She was nine years old. A grade four student from Perth. She had just completed Hajj with her family. She was riding in a rental car to her grandfather’s house for dinner. And Punjab Police killed her.
According to NewsX, Hania Ahmed was shot dead by the Punjab Police Crime Control Department in Chakwal on Wednesday evening, after officers mistook her family’s rental car for a vehicle used by armed robbers. Her mother was unhurt. Her 11-year-old brother Aafan was severely injured. Her father Adeel Ahmed, 39, was also severely injured. One officer opened fire on the car containing an Australian family he was supposed to be protecting.
Hania Ahmed is dead because of that decision.

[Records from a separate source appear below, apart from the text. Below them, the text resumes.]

/-! ### what a fold keeps, and a part of a choice between states -/

@[simp] theorem foldl_sys {α : Type} (f : State → α → State) (h : ∀ a x, (f a x).sys = a.sys) (l : List α) (s : State) :
    (l.foldl f s).sys = s.sys := fold_proj State.sys f h l s
@[simp] theorem foldl_draft {α : Type} (f : State → α → State) (h : ∀ a x, (f a x).draft = a.draft) (l : List α) (s : State) :
    (l.foldl f s).draft = s.draft := fold_proj State.draft f h l s
@[simp] theorem foldl_staged {α : Type} (f : State → α → State) (h : ∀ a x, (f a x).staged = a.staged) (l : List α) (s : State) :
    (l.foldl f s).staged = s.staged := fold_proj State.staged f h l s
@[simp] theorem foldl_prevDraft {α : Type} (f : State → α → State) (h : ∀ a x, (f a x).prevDraft = a.prevDraft) (l : List α) (s : State) :
    (l.foldl f s).prevDraft = s.prevDraft := fold_proj State.prevDraft f h l s
@[simp] theorem foldl_clk {α : Type} (f : State → α → State) (h : ∀ a x, (f a x).clk = a.clk) (l : List α) (s : State) :
    (l.foldl f s).clk = s.clk := fold_proj State.clk f h l s
@[simp] theorem foldl_warp {α : Type} (f : State → α → State) (h : ∀ a x, (f a x).warp = a.warp) (l : List α) (s : State) :
    (l.foldl f s).warp = s.warp := fold_proj State.warp f h l s
@[simp] theorem foldl_heddle {α : Type} (f : State → α → State) (h : ∀ a x, (f a x).heddle = a.heddle) (l : List α) (s : State) :
    (l.foldl f s).heddle = s.heddle := fold_proj State.heddle f h l s
@[simp] theorem foldl_obs {α : Type} (f : State → α → State) (h : ∀ a x, (f a x).obs = a.obs) (l : List α) (s : State) :
    (l.foldl f s).obs = s.obs := fold_proj State.obs f h l s
@[simp] theorem foldl_wheel {α : Type} (f : State → α → State) (h : ∀ a x, (f a x).wheel = a.wheel) (l : List α) (s : State) :
    (l.foldl f s).wheel = s.wheel := fold_proj State.wheel f h l s
@[simp] theorem foldl_guide {α : Type} (f : State → α → State) (h : ∀ a x, (f a x).guide = a.guide) (l : List α) (s : State) :
    (l.foldl f s).guide = s.guide := fold_proj State.guide f h l s
@[simp] theorem foldl_alloc {α : Type} (f : State → α → State) (h : ∀ a x, (f a x).alloc = a.alloc) (l : List α) (s : State) :
    (l.foldl f s).alloc = s.alloc := fold_proj State.alloc f h l s
@[simp] theorem foldl_plant {α : Type} (f : State → α → State) (h : ∀ a x, (f a x).plant = a.plant) (l : List α) (s : State) :
    (l.foldl f s).plant = s.plant := fold_proj State.plant f h l s
@[simp] theorem foldl_loop {α : Type} (f : State → α → State) (h : ∀ a x, (f a x).loop = a.loop) (l : List α) (s : State) :
    (l.foldl f s).loop = s.loop := fold_proj State.loop f h l s
@[simp] theorem foldl_rio {α : Type} (f : State → α → State) (h : ∀ a x, (f a x).rio = a.rio) (l : List α) (s : State) :
    (l.foldl f s).rio = s.rio := fold_proj State.rio f h l s
@[simp] theorem foldl_adc {α : Type} (f : State → α → State) (h : ∀ a x, (f a x).adc = a.adc) (l : List α) (s : State) :
    (l.foldl f s).adc = s.adc := fold_proj State.adc f h l s
@[simp] theorem foldl_shuttle {α : Type} (f : State → α → State) (h : ∀ a x, (f a x).shuttle = a.shuttle) (l : List α) (s : State) :
    (l.foldl f s).shuttle = s.shuttle := fold_proj State.shuttle f h l s
@[simp] theorem foldl_mirror {α : Type} (f : State → α → State) (h : ∀ a x, (f a x).mirror = a.mirror) (l : List α) (s : State) :
    (l.foldl f s).mirror = s.mirror := fold_proj State.mirror f h l s
@[simp] theorem foldl_kiln {α : Type} (f : State → α → State) (h : ∀ a x, (f a x).kiln = a.kiln) (l : List α) (s : State) :
    (l.foldl f s).kiln = s.kiln := fold_proj State.kiln f h l s
@[simp] theorem foldl_kport {α : Type} (f : State → α → State) (h : ∀ a x, (f a x).kport = a.kport) (l : List α) (s : State) :
    (l.foldl f s).kport = s.kport := fold_proj State.kport f h l s
@[simp] theorem foldl_copies {α : Type} (f : State → α → State) (h : ∀ a x, (f a x).copies = a.copies) (l : List α) (s : State) :
    (l.foldl f s).copies = s.copies := fold_proj State.copies f h l s
@[simp] theorem foldl_copySeq {α : Type} (f : State → α → State) (h : ∀ a x, (f a x).copySeq = a.copySeq) (l : List α) (s : State) :
    (l.foldl f s).copySeq = s.copySeq := fold_proj State.copySeq f h l s
@[simp] theorem foldl_shown {α : Type} (f : State → α → State) (h : ∀ a x, (f a x).shown = a.shown) (l : List α) (s : State) :
    (l.foldl f s).shown = s.shown := fold_proj State.shown f h l s
@[simp] theorem foldl_time {α : Type} (f : State → α → State) (h : ∀ a x, (f a x).time = a.time) (l : List α) (s : State) :
    (l.foldl f s).time = s.time := fold_proj State.time f h l s
@[simp] theorem foldl_gnss {α : Type} (f : State → α → State) (h : ∀ a x, (f a x).gnss = a.gnss) (l : List α) (s : State) :
    (l.foldl f s).gnss = s.gnss := fold_proj State.gnss f h l s
@[simp] theorem foldl_sess {α : Type} (f : State → α → State) (h : ∀ a x, (f a x).sess = a.sess) (l : List α) (s : State) :
    (l.foldl f s).sess = s.sess := fold_proj State.sess f h l s
@[simp] theorem foldl_field {α : Type} (f : State → α → State) (h : ∀ a x, (f a x).field = a.field) (l : List α) (s : State) :
    (l.foldl f s).field = s.field := fold_proj State.field f h l s
@[simp] theorem foldl_glaze {α : Type} (f : State → α → State) (h : ∀ a x, (f a x).glaze = a.glaze) (l : List α) (s : State) :
    (l.foldl f s).glaze = s.glaze := fold_proj State.glaze f h l s
@[simp] theorem foldl_cmd {α : Type} (f : State → α → State) (h : ∀ a x, (f a x).cmd = a.cmd) (l : List α) (s : State) :
    (l.foldl f s).cmd = s.cmd := fold_proj State.cmd f h l s
@[simp] theorem foldl_sec {α : Type} (f : State → α → State) (h : ∀ a x, (f a x).sec = a.sec) (l : List α) (s : State) :
    (l.foldl f s).sec = s.sec := fold_proj State.sec f h l s
@[simp] theorem foldl_sherd {α : Type} (f : State → α → State) (h : ∀ a x, (f a x).sherd = a.sherd) (l : List α) (s : State) :
    (l.foldl f s).sherd = s.sherd := fold_proj State.sherd f h l s
@[simp] theorem foldl_mon {α : Type} (f : State → α → State) (h : ∀ a x, (f a x).mon = a.mon) (l : List α) (s : State) :
    (l.foldl f s).mon = s.mon := fold_proj State.mon f h l s
@[simp] theorem foldl_pmic {α : Type} (f : State → α → State) (h : ∀ a x, (f a x).pmic = a.pmic) (l : List α) (s : State) :
    (l.foldl f s).pmic = s.pmic := fold_proj State.pmic f h l s
@[simp] theorem foldl_events {α : Type} (f : State → α → State) (h : ∀ a x, (f a x).events = a.events) (l : List α) (s : State) :
    (l.foldl f s).events = s.events := fold_proj State.events f h l s
@[simp] theorem foldl_limits {α : Type} (f : State → α → State) (h : ∀ a x, (f a x).limits = a.limits) (l : List α) (s : State) :
    (l.foldl f s).limits = s.limits := fold_proj State.limits f h l s
@[simp] theorem foldl_free {α : Type} (f : State → α → State) (h : ∀ a x, (f a x).free = a.free) (l : List α) (s : State) :
    (l.foldl f s).free = s.free := fold_proj State.free f h l s
@[simp] theorem ite_sys (c : Prop) [Decidable c] (a b : State) : (if c then a else b).sys = if c then a.sys else b.sys := by split <;> rfl
@[simp] theorem ite_draft (c : Prop) [Decidable c] (a b : State) : (if c then a else b).draft = if c then a.draft else b.draft := by split <;> rfl
@[simp] theorem ite_staged (c : Prop) [Decidable c] (a b : State) : (if c then a else b).staged = if c then a.staged else b.staged := by split <;> rfl
@[simp] theorem ite_prevDraft (c : Prop) [Decidable c] (a b : State) : (if c then a else b).prevDraft = if c then a.prevDraft else b.prevDraft := by split <;> rfl
@[simp] theorem ite_clk (c : Prop) [Decidable c] (a b : State) : (if c then a else b).clk = if c then a.clk else b.clk := by split <;> rfl
@[simp] theorem ite_warp (c : Prop) [Decidable c] (a b : State) : (if c then a else b).warp = if c then a.warp else b.warp := by split <;> rfl
@[simp] theorem ite_heddle (c : Prop) [Decidable c] (a b : State) : (if c then a else b).heddle = if c then a.heddle else b.heddle := by split <;> rfl
@[simp] theorem ite_obs (c : Prop) [Decidable c] (a b : State) : (if c then a else b).obs = if c then a.obs else b.obs := by split <;> rfl
@[simp] theorem ite_wheel (c : Prop) [Decidable c] (a b : State) : (if c then a else b).wheel = if c then a.wheel else b.wheel := by split <;> rfl
@[simp] theorem ite_guide (c : Prop) [Decidable c] (a b : State) : (if c then a else b).guide = if c then a.guide else b.guide := by split <;> rfl
@[simp] theorem ite_alloc (c : Prop) [Decidable c] (a b : State) : (if c then a else b).alloc = if c then a.alloc else b.alloc := by split <;> rfl
@[simp] theorem ite_plant (c : Prop) [Decidable c] (a b : State) : (if c then a else b).plant = if c then a.plant else b.plant := by split <;> rfl
@[simp] theorem ite_loop (c : Prop) [Decidable c] (a b : State) : (if c then a else b).loop = if c then a.loop else b.loop := by split <;> rfl
@[simp] theorem ite_rio (c : Prop) [Decidable c] (a b : State) : (if c then a else b).rio = if c then a.rio else b.rio := by split <;> rfl
@[simp] theorem ite_adc (c : Prop) [Decidable c] (a b : State) : (if c then a else b).adc = if c then a.adc else b.adc := by split <;> rfl
@[simp] theorem ite_shuttle (c : Prop) [Decidable c] (a b : State) : (if c then a else b).shuttle = if c then a.shuttle else b.shuttle := by split <;> rfl
@[simp] theorem ite_mirror (c : Prop) [Decidable c] (a b : State) : (if c then a else b).mirror = if c then a.mirror else b.mirror := by split <;> rfl
@[simp] theorem ite_kiln (c : Prop) [Decidable c] (a b : State) : (if c then a else b).kiln = if c then a.kiln else b.kiln := by split <;> rfl
@[simp] theorem ite_kport (c : Prop) [Decidable c] (a b : State) : (if c then a else b).kport = if c then a.kport else b.kport := by split <;> rfl
@[simp] theorem ite_pair (c : Prop) [Decidable c] (a b : State) : (if c then a else b).pair = if c then a.pair else b.pair := by split <;> rfl
@[simp] theorem ite_copies (c : Prop) [Decidable c] (a b : State) : (if c then a else b).copies = if c then a.copies else b.copies := by split <;> rfl
@[simp] theorem ite_copySeq (c : Prop) [Decidable c] (a b : State) : (if c then a else b).copySeq = if c then a.copySeq else b.copySeq := by split <;> rfl
@[simp] theorem ite_shown (c : Prop) [Decidable c] (a b : State) : (if c then a else b).shown = if c then a.shown else b.shown := by split <;> rfl
@[simp] theorem ite_time (c : Prop) [Decidable c] (a b : State) : (if c then a else b).time = if c then a.time else b.time := by split <;> rfl
@[simp] theorem ite_gnss (c : Prop) [Decidable c] (a b : State) : (if c then a else b).gnss = if c then a.gnss else b.gnss := by split <;> rfl
@[simp] theorem ite_sess (c : Prop) [Decidable c] (a b : State) : (if c then a else b).sess = if c then a.sess else b.sess := by split <;> rfl
@[simp] theorem ite_net (c : Prop) [Decidable c] (a b : State) : (if c then a else b).net = if c then a.net else b.net := by split <;> rfl
@[simp] theorem ite_field (c : Prop) [Decidable c] (a b : State) : (if c then a else b).field = if c then a.field else b.field := by split <;> rfl
@[simp] theorem ite_glaze (c : Prop) [Decidable c] (a b : State) : (if c then a else b).glaze = if c then a.glaze else b.glaze := by split <;> rfl
@[simp] theorem ite_cmd (c : Prop) [Decidable c] (a b : State) : (if c then a else b).cmd = if c then a.cmd else b.cmd := by split <;> rfl
@[simp] theorem ite_sec (c : Prop) [Decidable c] (a b : State) : (if c then a else b).sec = if c then a.sec else b.sec := by split <;> rfl
@[simp] theorem ite_sherd (c : Prop) [Decidable c] (a b : State) : (if c then a else b).sherd = if c then a.sherd else b.sherd := by split <;> rfl
@[simp] theorem ite_mon (c : Prop) [Decidable c] (a b : State) : (if c then a else b).mon = if c then a.mon else b.mon := by split <;> rfl
@[simp] theorem ite_pmic (c : Prop) [Decidable c] (a b : State) : (if c then a else b).pmic = if c then a.pmic else b.pmic := by split <;> rfl
@[simp] theorem ite_events (c : Prop) [Decidable c] (a b : State) : (if c then a else b).events = if c then a.events else b.events := by split <;> rfl
@[simp] theorem ite_out (c : Prop) [Decidable c] (a b : State) : (if c then a else b).out = if c then a.out else b.out := by split <;> rfl
@[simp] theorem ite_limits (c : Prop) [Decidable c] (a b : State) : (if c then a else b).limits = if c then a.limits else b.limits := by split <;> rfl
@[simp] theorem ite_free (c : Prop) [Decidable c] (a b : State) : (if c then a else b).free = if c then a.free else b.free := by split <;> rfl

What Happened That Night in Chakwal
The facts are confirmed and they are damning. According to Saudi Gazette’s full report, the Ahmed family — father Adeel Ahmed, mother Dr Sidra Khan, daughter Hania, and son Aafan — had arrived in Pakistan after performing the Hajj pilgrimage and were visiting family in Chakwal.
On Wednesday evening, the family was travelling in a rental car to Adeel’s father-in-law’s house for dinner when two armed robbers on a motorcycle intercepted them. The father called police immediately. When the Crime Control Department personnel arrived, the two robbers fled on their motorcycle — and the rental car the family was in also began to move.
According to Punjab Police’s own statement, cited by Saudi Gazette: “The officer involved mistakenly assessed that the suspects were attempting to flee in the victims’ vehicle and discharged his weapon.” The officer opened fire on the family he had been called to rescue. Hania Ahmed died from her injuries. Her father and brother were hospitalised with serious wounds.
Australia Demands a Transparent Investigation
Australian Prime Minister Anthony Albanese has responded publicly and directly. According to Saudi Gazette, Albanese told reporters: “The circumstances do need to be examined. They need to be examined in a transparent way, so that everyone can know — the family, most importantly, but others as well.”
The principal of Hania’s school in Perth, Abdullah Khan, told the BBC that the news was “traumatic” for the school community. “She was very friendly, bubbly, and very social. She had lots of friends and was very respectful to teachers. She was loved by everyone.”
Punjab Police confirmed they have arrested the officer involved, who has appeared before a court and been remanded in custody. A criminal complaint from the victim’s father has been registered. According to Punjab Police’s statement, there was “absolutely no justification for deviating from established protocols” and a “thorough and impartial investigation” is underway.
One arrest is a start. It is not justice. And it is not a systemic fix.

The Real Question: Why Does This Pattern Keep Happening?
The Hania Ahmed case is not an isolated incident in a vacuum. It is the latest in a documented pattern of Pakistani police — particularly specialised units and Elite Force personnel — using lethal force without adequate target verification. The officer who killed Hania Ahmed opened fire on a moving vehicle without confirming its occupants. That is a training failure. A command failure. A system that treats lethal ambiguity as an acceptable operational response.
The same week, 24PakTimes reported on Bannu blasts targeting police vehicles — a reminder that Pakistan’s security forces operate under genuine daily threat in many parts of the country. That pressure creates the hair-trigger responses that produced this tragedy in Chakwal. But genuine threat in KPK does not excuse shooting at families returning from Hajj in Punjab.
The Diplomatic Fallout Pakistan Must Address Immediately
The Australia-Pakistan bilateral relationship is now under direct diplomatic stress. Albanese’s public demand for transparency is not diplomatic courtesy — it is political pressure from a country that hosts over 100,000 Pakistanis and represents a major destination for Pakistani diaspora, students, and skilled workers.
Pakistan cannot afford diplomatic friction with Australia at the moment its international standing is at its highest in years. The Islamabad MOU gave Pakistan global credibility. The Hania Ahmed case, if mishandled or whitewashed, directly erodes it.
The government must do three things — fast. First, ensure the investigation is genuinely independent — not an internal departmental inquiry. Second, provide full medical, financial, and consular support to the Ahmed family immediately. Third, announce concrete, enforceable reforms to use-of-force protocols for specialised police units across Punjab.
What Happens Next
Hania Ahmed is gone. Her family carries injuries — physical and otherwise — that will not heal quickly. The criminal case against the officer who shot her is now before the courts. Whether Pakistan’s judicial system delivers visible, swift justice will determine whether this becomes a footnote or a turning point for police reform.
24PakTimes will follow the Hania Ahmed case through the courts and report on every development, including any police reform announcements from the Punjab government.